After having a stomach ache every night for about a week followed by some brief episodes of heightened anxiety, I started to try to figure out what was going on.  The symptoms immediately transported me back to 5 years ago and I was almost positive I was dealing with a relapse of sorts.  Sure enough when I looked up gluten sensitivity/intolerance it said that symptoms can be exasperated by high stress, lack of sleep and pregnancy. AH HA!  My main symptoms tend to be anxiety, stomach issues and a hard time sleeping… what a catch 22!  Without looking back I have jumped into my old GF life again.  I need more than ever to be on my game to chase my 2 little ones around.  Now looking back over my pregnancy I can see that all of the normal signs were there, but due to being so hungry and having been so sick for the first half of the pregnancy, I had discounted the almost daily stomach aches and never steered clear of foods that I knew could be adding to the problem.   I think I could have caught this sooner, but was focusing so much on my drastically different life with 2 kids, a new house, and summer traveling that I overlooked it for months.

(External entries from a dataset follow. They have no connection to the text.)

-- ==== Sys2Proof/Machine/Step.lean ====
section
/-! DEFINITION. The step of the machine is one cycle, with the inputs the environment has drawn for it (R95; log 3). -/

namespace Sys2Proof.Machine

/-- One machine cycle (R95). -/
def step (s : State) : Host.Outcome State Fault Refusal := runCycle s.input s

/-- The state with an instruction word stored where the next step fetches, and with the loaded program long enough and the
machine running, so that the very next step fetches and runs it (log 5). -/
def State.withFetchWord (s : State) (_nbits w : Nat) : State := s.placeWord (BitVec.ofNat 16 w)

end Sys2Proof.Machine
end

As I attempt to feel better both physically and emotionally I  will try to share I little of what I am finding to feed my body.  I know that more and more people are attempting a gluten free lifestyle due to the fact that stomach and head issues are so hard to diagnose.  It is amazing how diet can truly change everything about you.  The way you look, feel, your mental state, your energy level, how well you sleep,  the condition of your skin… the list goes on.  Here’s hoping this diet= HEALTH for me!  I know that many of my friends and family struggle with some or all of the same issues as me- as my form of moral support I’m going to try to share some yummy GF recipes that feed my soul and keep me feeling good!  Last time I was sick I lost so much weight because there wasn’t much out there in the form of Gluten Free products… this is SO NOT THE CASE NOW!  I do not doubt that a few extra pounds will find me as I taste test all of the wonderful products now available at Sunflower Market, Whole Foods, Trader Joe’s, even the normal grocery store and a handful of restaurants in town.  If any of you have any experience in the Gluten Free life please feel free to pass on your favorite products and recipes!  This actually might be a little fun!

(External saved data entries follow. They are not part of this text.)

-- ==== Sys2Proof/Laws/Memory.lean ====
section
/-! SUPPORT. The laws of memory: a read after a write, and the canonical form that every memory operation keeps. -/

namespace Sys2Proof.Machine

/-! ### Read after write -/

theorem Memory.read_insert_same (m : Memory) (a : Nat) (v : Byte) (h : ∀ c ∈ m, c.1 ≠ a) :
    (Memory.insert m a v).read a = v := by
  induction m with
  | nil => simp [Memory.insert, Memory.read]
  | cons c m ih =>
    obtain ⟨b, w⟩ := c
    have hb : b ≠ a := h (b, w) (by simp)
    have hm : ∀ c ∈ m, c.1 ≠ a := fun c hc => h c (by simp [hc])
    by_cases hab : a < b <;> simp [Memory.insert, Memory.read, hab, hb, ih hm]

theorem Memory.read_insert_ne (m : Memory) {a c : Nat} (v : Byte) (h : c ≠ a) :
    (Memory.insert m a v).read c = m.read c := by
  induction m with
  | nil => simp [Memory.insert, Memory.read, Ne.symm h]
  | cons e m ih =>
    obtain ⟨b, w⟩ := e
    by_cases hab : a < b <;> simp [Memory.insert, Memory.read, hab, Ne.symm h, ih]

theorem Memory.read_filter_same (m : Memory) (a : Nat) :
    Memory.read (m.filter (fun c => c.1 != a)) a = Memory.base a := by
  induction m with
  | nil => rfl
  | cons e m ih =>
    obtain ⟨b, w⟩ := e
    by_cases hb : b = a <;> simp_all [Memory.read]

theorem Memory.read_filter_ne (m : Memory) {a c : Nat} (h : c ≠ a) :
    Memory.read (m.filter (fun e => e.1 != a)) c = m.read c := by
  induction m with
  | nil => rfl
  | cons e m ih =>
    obtain ⟨b, w⟩ := e
    by_cases hb : b = a
    · have hc : b ≠ c := fun hbc => h (hbc ▸ hb)
      simp_all [Memory.read]
    · simp [hb, Memory.read, ih]

@[simp] theorem Memory.read_write_same (m : Memory) (a : Nat) (v : Byte) : (m.write a v).read a = v := by
  unfold Memory.write
  by_cases hv : v = Memory.base a
  · simp only [hv, if_true]
    exact Memory.read_filter_same m a
  · simp only [hv, if_false]
    refine Memory.read_insert_same _ a v fun c hc => ?_
    simpa using (List.mem_filter.mp hc).2

theorem Memory.read_write_ne (m : Memory) {a c : Nat} (v : Byte) (h : c ≠ a) : (m.write a v).read c = m.read c := by
  unfold Memory.write
  by_cases hv : v = Memory.base a
  · simp only [hv, if_true]
    exact Memory.read_filter_ne m h
  · simp only [hv, if_false]
    exact (Memory.read_insert_ne _ v h).trans (Memory.read_filter_ne m h)

theorem Memory.read_write (m : Memory) (a c : Nat) (v : Byte) :
    (m.write a v).read c = if c = a then v else m.read c := by
  by_cases h : c = a
  · simp [h]
  · simp [h, Memory.read_write_ne m v h]

/-- Reading after a run of consecutive writes. -/
theorem Memory.read_writeAll (bs : List Byte) (m : Memory) (a c : Nat) :
    (m.writeAll a bs).read c = if a ≤ c ∧ c < a + bs.length then bs.getD (c - a) 0#8 else m.read c := by
  induction bs generalizing m a with
  | nil => simp [Memory.writeAll]
  | cons b bs ih =>
    rw [Memory.writeAll, ih, Memory.read_write]
    by_cases hc : c = a
    · subst hc
      simp
    · by_cases hac : a ≤ c
      · obtain ⟨k, rfl⟩ : ∃ k, c = a + 1 + k := ⟨c - (a + 1), by omega⟩
        have e1 : a + 1 + k - a = k + 1 := by omega
        have e2 : a + 1 + k - (a + 1) = k := by omega
        have e3 : (a + 1 ≤ a + 1 + k ∧ a + 1 + k < a + 1 + bs.length) ↔
            (a ≤ a + 1 + k ∧ a + 1 + k < a + (bs.length + 1)) := by omega
        simp only [e1, e2, e3, List.length_cons, List.getD_cons_succ, hc, if_false]
      · have h1 : ¬(a + 1 ≤ c ∧ c < a + 1 + bs.length) := by omega
        have h2 : ¬(a ≤ c ∧ c < a + (bs.length + 1)) := by omega
        rw [if_neg h1, if_neg hc, List.length_cons, if_neg h2]

/-! ### The canonical form -/

theorem Memory.wfFrom_mono {lo lo' : Nat} (h : lo ≤ lo') (m : Memory) (hm : Memory.wfFrom lo' m = true) :
    Memory.wfFrom lo m = true := by
  cases m with
  | nil => rfl
  | cons e m =>
    obtain ⟨b, w⟩ := e
    simp only [Memory.wfFrom, Bool.and_eq_true, decide_eq_true_eq] at hm ⊢
    exact ⟨⟨⟨by omega, hm.1.1.2⟩, hm.1.2⟩, hm.2⟩

theorem Memory.wfFrom_filter (a : Nat) (m : Memory) (lo : Nat) (hm : Memory.wfFrom lo m = true) :
    Memory.wfFrom lo (m.filter (fun c => c.1 != a)) = true := by
  induction m generalizing lo with
  | nil => rfl
  | cons e m ih =>
    obtain ⟨b, w⟩ := e
    simp only [Memory.wfFrom, Bool.and_eq_true, decide_eq_true_eq] at hm
    by_cases hb : b = a
    · have := Memory.wfFrom_mono (lo := lo) (by omega) _ (ih _ hm.2)
      simpa [hb] using this
    · have hb' : (b != a) = true := by simpa using hb
      simp only [List.filter_cons, hb', if_true, Memory.wfFrom, Bool.and_eq_true, decide_eq_true_eq]
      exact ⟨hm.1, ih _ hm.2⟩

theorem Memory.wfFrom_insert (a : Nat) (v : Byte) (ha : a < Config.memSize) (hv : v ≠ Memory.base a) (m : Memory) (lo : Nat)
    (hlo : lo ≤ a) (hne : ∀ c ∈ m, c.1 ≠ a) (hm : Memory.wfFrom lo m = true) :
    Memory.wfFrom lo (Memory.insert m a v) = true := by
  induction m generalizing lo with
  | nil => simp [Memory.insert, Memory.wfFrom, hlo, ha, hv]
  | cons e m ih =>
    obtain ⟨b, w⟩ := e
    have hb : b ≠ a := hne (b, w) (by simp)
    simp only [Memory.wfFrom, Bool.and_eq_true, decide_eq_true_eq] at hm
    by_cases hab : a < b
    · simp only [Memory.insert, hab, if_true, Memory.wfFrom, Bool.and_eq_true, decide_eq_true_eq]
      exact ⟨⟨⟨hlo, ha⟩, by simpa using hv⟩, ⟨⟨⟨by omega, hm.1.1.2⟩, hm.1.2⟩, hm.2⟩⟩
    · simp only [Memory.insert, hab, if_false, Memory.wfFrom, Bool.and_eq_true, decide_eq_true_eq]
      exact ⟨hm.1, ih _ (by omega) (fun c hc => hne c (by simp [hc])) hm.2⟩

/-- A write inside the address space keeps the canonical form. -/
theorem Memory.wf_write (m : Memory) {a : Nat} (v : Byte) (ha : a < Config.memSize) (hm : m.wf = true) :
    (m.write a v).wf = true := by
  unfold Memory.wf at hm ⊢
  unfold Memory.write
  by_cases hv : v = Memory.base a
  · simp only [hv, if_true]
    exact Memory.wfFrom_filter a m 0 hm
  · simp only [hv, if_false]
    refine Memory.wfFrom_insert a v ha hv _ 0 (Nat.zero_le a) (fun c hc => ?_) (Memory.wfFrom_filter a m 0 hm)
    simpa using (List.mem_filter.mp hc).2

/-- A run of consecutive writes inside the address space keeps the canonical form. -/
theorem Memory.wf_writeAll (bs : List Byte) (m : Memory) (a : Nat) (ha : a + bs.length ≤ Config.memSize)
    (hm : m.wf = true) : (m.writeAll a bs).wf = true := by
  induction bs generalizing m a with
  | nil => exact hm
  | cons b bs ih =>
    simp only [List.length_cons] at ha
    exact ih _ _ (by omega) (Memory.wf_write m b (by omega) hm)

/-- Reset memory has the canonical form. -/
theorem Memory.wf_reset : State.reset.mem.wf = true := rfl

end Sys2Proof.Machine
end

My Number 1 Gluten Free Dessert LOVE!

All flavors are Gluten Free *except English Toffee and Cookies and Cream

YO-KEVA… IF you haven’t ventured into a Keva Juice lately, you should.  We have recently added frozen yogurt that is WONDERFUL!  4 flavors are offered at a time (flavors change on Thursdays and Sundays) along with 20 different delicious toppings!  The yogurt is self serve, thirty nine cents an ounce AND after 7 p.m. it is half off!  Also, if you go in and ask for EXTRAS (the flavors that they have recently changed out that have been packaged and frozen) they are half off ALL THE TIME!

That said, here is my first GF dessert!:

1 Package of Glutino Chocolate Vanilla Creme Cookies (bought at Sunflower Market) – finely crushed

1/4 cup butter- melted

Mix and press into a 9 inch pie pan and cook on 350 degrees for 10 minutes. Let cool.

Put 1 full 24 ounce container of Yo Keva Extra’s (in this case Irish Mint) into your Kitchen Aid Mixer along with mini-chocolate chips (or candy of your choice) and mix until smooth.  Then spoon into your crust, cover with Cool Whip or Whip Cream and freeze for about 3 hours until set!